Given data -
/-- The control state brings its own records, and takes away what it does not name (R297; assumption 41). -/
theorem loadControl_loads (c : ImageControl) (w : Warp) (s : State) :
    let t := loadControl c w s
    t.power.deferred = c.deferred ∧ t.power.resume = c.resume ∧ t.nose.sweep = c.sweep ∧
    (∀ x ∈ t.rend.xpoints, (6, 65536 * x.source + x.dest) ∈ c.keys) ∧
    (∀ d ∈ t.host.claims, (7, 2 * d.id + bit d.zone) ∈ c.keys) ∧ (∀ e ∈ t.net.rx, (8, e.1) ∈ c.keys) ∧
    (∀ e ∈ t.net.tx, (9, e.1) ∈ c.keys) ∧ (∀ e ∈ t.nose.anchors, (15, e.1) ∈ c.keys) := by
  have named {α : Type} (key : α → Nat × Nat) {l : List α} {x : α} (h : x ∈ l.filter fun x => c.keys.contains (key x)) :
      key x ∈ c.keys := List.contains_iff_mem.1 (List.mem_filter.1 h).2
  exact ⟨rfl, rfl, rfl, fun _ => named fun x : Xpoint => (6, 65536 * x.source + x.dest),
    fun _ => named fun d : Claim => (7, 2 * d.id + bit d.zone), fun _ => named fun e : Nat × RxBerth => (8, e.1),
    fun _ => named fun e : Nat × TxBerth => (9, e.1), fun _ => named fun e : Nat × _ => (15, e.1)⟩

/-! Control records (R296, R301, Table 10.9). -/

section Control
variable (hm : s.moored = true)
include hm

theorem exec_twinWarpControl_start {x n v : Nat} (ha : s.flag mActive = false) (hs : s.flag mStandby = true)
    (hd : s.flag mAdrift = true) : exec (.twinWarpControl (.start x n v)) s = .next (sendTwin 9 true [3, 0, s.rend.storeVersion] []
      { s with twin.warp := some { tick := x, total := n, theirs := some v }, twin.retry := false, twin.stash := [] }) :=
  congrArg Host.Outcome.next ((if_neg (by simp [hm])).trans ((if_neg (by simp [ha])).trans (if_pos (by simp [hs, hd]))))

theorem exec_twinWarpControl_phase {n : Nat} (hs : s.flag mStandby = true) :
    exec (.twinWarpControl (.phase n)) s = .next (updWarp (fun w => { w with phase := n }) s) :=
  congrArg Host.Outcome.next ((if_neg (by simp [hm])).trans (if_pos hs))

theorem exec_twinWarpControl_slice {k : Nat} {outs : List Nat} (hs : s.flag mStandby = true) :
    exec (.twinWarpControl (.slice k outs)) s = .next (nameSlice k outs s) :=
  congrArg Host.Outcome.next ((if_neg (by simp [hm])).trans (if_pos hs))

/-- The first acknowledgement tells the standby's replay-store version, and with it the total is known (assumption 55). -/
theorem exec_twinWarpControl_ack {n v : Nat} (ha : s.flag mActive = true) :
    exec (.twinWarpControl (.ack n v)) s = .next (updWarp (fun w => if w.theirs.isSome then w
      else { w with theirs := some v, total := w.total + storeBytes { w with theirs := some v } s }) s) :=
  congrArg Host.Outcome.next ((if_neg (by simp [hm])).trans (if_pos ha))

theorem exec_twinWarpControl_abandon {again : Bool} (hw : s.twin.warp = some w) :
    exec (.twinWarpControl (.abandon again)) s = .next (failWarp again s) :=
  congrArg Host.Outcome.next ((if_neg (by simp [hm])).trans (if_neg (by simp [hw])))

theorem exec_twinWarpControl_rejoin (hw : s.twin.warp = some w) (ha : s.flag mActive = true) :
    exec (.twinWarpControl .rejoin) s = .next (twinEvent 3 s.twin.epoch { s with
      twin.warp := none, twin.stash := [], twin.stat.warps := wrapAdd 32 s.twin.stat.warps 1 }) :=
  congrArg Host.Outcome.next ((if_neg (by simp [hm])).trans (if_neg (by simp [hw, ha])))

end Control

/-! Cuts and slices (R298, R300). -/

/-- The active captures its inputs at the tick's block. -/
theorem exec_warpInputCut_captures (hw : s.twin.warp = some w) (hm : s.moored = true) (hc : w.cut = false) (ht : w.tick ≠ 0)
    (ha : w.active = true) (hp : w.phase = 1) (hb : s.toCompute = w.tick) :
    exec .warpInputCut s = .next (sendTwin 9 true [1, 2] [] { s with
      twin.warp := some { w with phase := 2, cut := true, chains := s.rend.inChains, runs := runCounts s.toCompute s } }) := by
  change Host.Outcome.next (inputCut s.toCompute s) = _
  unfold inputCut
  rw [hw]
  refine congrArg Host.Outcome.next ((if_neg (by simp [hm, hc, ht])).trans ((if_pos ha).trans ((if_neg (by simp [hp, hb])).trans ?_)))
  rw [updWarp_running hw]

/-- The segments sent for a slice leave the slices named, and the records of the scene and of the rendering. -/
structure SlicesKept (s t : State) : Prop where
  sliced : t.twin.warp.map Warp.sliced = s.twin.warp.map Warp.sliced
  rend : t.rend = s.rend
  scene : t.scene = s.scene

theorem SlicesKept.refl (s : State) : SlicesKept s s := ⟨rfl, rfl, rfl⟩
theorem SlicesKept.trans {s t u : State} (h : SlicesKept s t) (k : SlicesKept t u) : SlicesKept s u :=
  ⟨k.sliced.trans h.sliced, k.rend.trans h.rend, k.scene.trans h.scene⟩

theorem MoorSent.slicesKept {s t : State} (h : MoorSent s t) : SlicesKept s t := ⟨by rw [h.twin], h.rend, h.scene⟩

theorem sendSeg_slicesKept (bytes : Nat) (seg : WarpSeg) (s : State) : SlicesKept s (sendSeg bytes seg s) := by
  unfold sendSeg
  refine (sendMoor_sent 8 (fun h => .warp seg bytes h) s).slicesKept.trans ⟨?_, rfl, rfl⟩
  exact Option.map_map ..

theorem sendSegs_slicesKept (l : List WarpSeg) (s : State) : SlicesKept s (sendSegs l s) := by
  unfold sendSegs
  induction l generalizing s with
  | nil => exact .refl s
  | cons x l ih => exact (sendSeg_slicesKept (segBytes x) x s).trans (ih _)

/-- The tap records of a slice's outputs. -/
def sliceTaps (outs : List Nat) (s : State) : List WarpSeg :=
  ((tapList s.rend.taps).filter fun e => outs.contains e.2.1).map fun e => .tap e.1 e.2.1 e.2.2

/-- The active names a slice that meets the rules for a tick after those of the slices before, and sends its tap records (R300). -/
theorem exec_warpSlice_names {outputs : List (Fin 512)} (hw : s.twin.warp = some w) (hm : s.moored = true) (ha : w.active = true)
    (h3 : 3 ≤ w.phase) (h4 : w.phase ≤ 4) (ht : w.tick < s.rend.tapTick.getD 0)
    (hl : ∀ l ∈ w.slices, l.tick < s.rend.tapTick.getD 0) (ho : ∀ o ∈ outputs, o.val ∉ w.sliced)
    (hok : sliceOk s w (outputs.map Fin.val) = true) :
    exec (.warpSlice outputs) s = .next (sendSegs (sliceTaps (outputs.map Fin.val) s)
      (sendTwin 9 true (2 :: s.rend.tapTick.getD 0 :: outputs.map Fin.val) []
        (nameSlice (s.rend.tapTick.getD 0) (outputs.map Fin.val) s))) := by
  have later : (w.slices.any fun l => decide (s.rend.tapTick.getD 0 ≤ l.tick)) = false :=
    List.any_eq_false.2 fun l h => by simpa using hl l h
  have unnamed : ((outputs.map Fin.val).any w.sliced.contains) = false :=
    List.any_eq_false.2 fun o h => by
      obtain ⟨k, hk, rfl⟩ := List.mem_map.1 h
      simpa using ho k hk
  change execWarpSlice outputs s = _
  unfold execWarpSlice
  simp only [hw, hm, ha, later, unnamed, hok, Nat.not_lt.2 h3, Nat.not_lt.2 h4, Nat.not_le.2 ht, decide_false, Bool.not_true,
    Bool.or_false, Bool.false_eq_true, if_false, if_true]
  rfl

/-! The end of a warp (R296, R301). -/

/-- The state in which a warp has brought the standby back, its flag aside. -/
def warpDone (s : State) : State :=
  { s with
    twin.warp := none, twin.retry := false, twin.stash := [], twin.missRun := 0
    twin.stat.warps := wrapAdd 32 s.twin.stat.warps 1 }

theorem exec_warpRejoin_done (hw : s.twin.warp = some w) (hp : w.phase = 6) (hs : s.flag mStandby = true) :
    exec .warpRejoin s = .next (sendTwin 9 true [5] []
      (twinEvent 3 (setFlag mAdrift false srcDevice (warpDone s)).twin.epoch (setFlag mAdrift false srcDevice (warpDone s)))) := by
  change execWarpRejoin s = _
  unfold execWarpRejoin
  simp only [hw]
  exact congrArg Host.Outcome.next (if_neg (by simp [hp, hs]))

theorem exec_warpAbandon_running (hw : s.twin.warp = some w) : exec .warpAbandon s = .next (autoWarp (abandonWarp s)) :=
  congrArg Host.Outcome.next (if_pos (by simp [hw]))

end Warps

/-- Settles O58: digests and checks by whether the two sides agree; a warp segment by segment, record by record, event by event. -/
theorem digestsAndWarp : Obligations.DigestsAndWarp := by
  refine ⟨fun s => ⟨fun block crc hm => exec_twinDigest_compared hm, fun block crc mine hf ha hw hx => ?digests,
      fun c hf hk => exec_twinCheck_waits hf hk, fun c k mine hf hk hc hmine hd => ?check⟩,
    fun w s hw => ⟨
      fun seg bytes hf ha hwt htap hctl => exec_twinWarpData_taken hw hf ha (takeSeg_loaded hwt htap hctl _),
      fun seg bytes hf ha hwt hin => exec_twinWarpData_taken hw hf ha (takeSeg_kept hwt hin _),
      fun c r n bytes hf ha => exec_twinWarpData_taken hw hf ha (takeSeg_inputChain (s := segCounted bytes w s) rfl c r n w),
      fun c bytes hf ha => ?control,
      fun x n v hm hactive hs hadrift => exec_twinWarpControl_start hm hactive hs hadrift,
      fun n hm hs => ?phase, fun k outs hm hs => ?slice, fun n v hm ha => ⟨fun ht => ?ackKnown, fun ht => ?ackFirst⟩,
      fun again hm => ?abandoned, fun hm ha => ?rejoined,
      fun hm hc ht ha hp hb => exec_warpInputCut_captures hw hm hc ht ha hp hb,
      fun outputs hm ha h3 h4 ht hl ho hok => ?names, fun hp hs hsafe => ?rejoins, ?abandons⟩⟩
  case digests =>
    have hs := standby_of_follows hf
    have hy : SMap.look (digestHeld block crc s).twin.partner block = some crc := SMap.look_ins_same ..
    refine ⟨_, exec_twinDigest_compared (moored_of_follows hf), fun he => ?_,
      compareDigest_differs_mismatches (s := digestHeld block crc s) hx hy hs ha hw,
      compareDigest_differs_first (s := digestHeld block crc s) hx hy hs ha hw,
      compareDigest_differs_second (s := digestHeld block crc s) hx hy hs ha hw (safe_of_moored (moored_of_follows hf))⟩
    rw [compareDigest_equal (s := digestHeld block crc s) hx hy hs ha he]
    exact ⟨rfl, rfl, rfl⟩
  case check =>
    refine ⟨_, exec_twinCheck_compared hf hk hc, compareCheck_differs (s := checkHeld c s) (standby_of_follows hf)
      (safe_of_moored (moored_of_follows hf)) (SMap.look_ins_same ..) ((SMap.look_ins_other _ _ _ _ ?_).trans hmine) hd⟩
    omega
  case control =>
    have loads : takeSeg (.control c) w (segCounted bytes w s) = loadControl c w (segCounted bytes w s) := rfl
    have sent := sendTwin_moor_sent 9 [3, w.done + bytes, (loadControl c w (segCounted bytes w s)).rend.storeVersion] []
      (loadControl c w (segCounted bytes w s))
    refine ⟨_, exec_twinWarpData_taken hw hf ha loads, ?_⟩
    rw [sent.power, sent.nose, sent.rend, sent.claims, sent.rx, sent.tx]
    exact loadControl_loads c w _
  case phase => exact (exec_twinWarpControl_phase hm hs).trans (congrArg Host.Outcome.next (updWarp_running hw _))
  case slice => exact (exec_twinWarpControl_slice hm hs).trans (congrArg Host.Outcome.next (updWarp_running hw _))
  case ackKnown => exact (exec_twinWarpControl_ack hm ha).trans (congrArg Host.Outcome.next (updWarp_same hw (if_pos ht)))
  case ackFirst =>
    refine (exec_twinWarpControl_ack hm ha).trans (congrArg Host.Outcome.next ((updWarp_running hw _).trans ?_))
    rw [if_neg (by simp [ht])]
  case abandoned =>
    refine ⟨_, exec_twinWarpControl_abandon hm hw, ?_⟩
    rw [(failWarp_host again s).twin]
    exact ⟨rfl, rfl, rfl⟩
  case rejoined =>
    refine ⟨_, exec_twinWarpControl_rejoin hm hw ha, ?_⟩
    rw [(twinEvent_host ..).twin]
    exact ⟨rfl, rfl⟩
  case names =>
    have sent := (sendTwin_moor_sent 9 (2 :: s.rend.tapTick.getD 0 :: outputs.map Fin.val) []
      (nameSlice (s.rend.tapTick.getD 0) (outputs.map Fin.val) s)).slicesKept.trans
        (sendSegs_slicesKept (sliceTaps (outputs.map Fin.val) s) _)
    refine ⟨_, exec_warpSlice_names hw hm ha h3 h4 ht hl ho hok, sent.sliced.trans ?_, sent.rend, sent.scene⟩
    rw [nameSlice, updWarp_running hw]
    rfl
  case rejoins =>
    have clear := setFlag_flags (s := warpDone s) hsafe (word_ne_zero (i := mStandby) hs) (i := mAdrift) (by decide) false srcDevice mAdrift
    have told := twinEvent_host 3 (setFlag mAdrift false srcDevice (warpDone s)).twin.epoch (setFlag mAdrift false srcDevice (warpDone s))
    refine ⟨_, exec_warpRejoin_done hw hp hs, ?_, ?_⟩
    · rw [flag_of_power (sendTwin_moor_sent ..).power, flag_of_power told.power]
      exact clear
    · rw [sendTwin_moor_twin, told.twin, setFlag_twin]
      exact ⟨rfl, rfl⟩
  case abandons =>
    have ended : (abandonWarp s).twin = (warpFailed true s).twin := by
      rw [(abandonWarp_running (by simp [hw])).twin, (failWarp_host true s).twin]
    refine ⟨_, exec_warpAbandon_running hw, ?_, autoWarp_stash (by rw [ended]; rfl)⟩
    rw [(autoWarp_warpOnly _).twin, ended]
    rfl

The task - Copy only this part of the entries above: the line with "congrArg Host.Outcome.next (if_pos", the line with "fun n hm hs", and the lines between, all exactly as written.

Result of the exercise -
  congrArg Host.Outcome.next (if_pos (by simp [hw]))

end Warps

/-- Settles O58: digests and checks by whether the two sides agree; a warp segment by segment, record by record, event by event. -/
theorem digestsAndWarp : Obligations.DigestsAndWarp := by
  refine ⟨fun s => ⟨fun block crc hm => exec_twinDigest_compared hm, fun block crc mine hf ha hw hx => ?digests,
      fun c hf hk => exec_twinCheck_waits hf hk, fun c k mine hf hk hc hmine hd => ?check⟩,
    fun w s hw => ⟨
      fun seg bytes hf ha hwt htap hctl => exec_twinWarpData_taken hw hf ha (takeSeg_loaded hwt htap hctl _),
      fun seg bytes hf ha hwt hin => exec_twinWarpData_taken hw hf ha (takeSeg_kept hwt hin _),
      fun c r n bytes hf ha => exec_twinWarpData_taken hw hf ha (takeSeg_inputChain (s := segCounted bytes w s) rfl c r n w),
      fun c bytes hf ha => ?control,
      fun x n v hm hactive hs hadrift => exec_twinWarpControl_start hm hactive hs hadrift,
      fun n hm hs => ?phase, fun k outs hm hs => ?slice, fun n v hm ha => ⟨fun ht => ?ackKnown, fun ht => ?ackFirst⟩,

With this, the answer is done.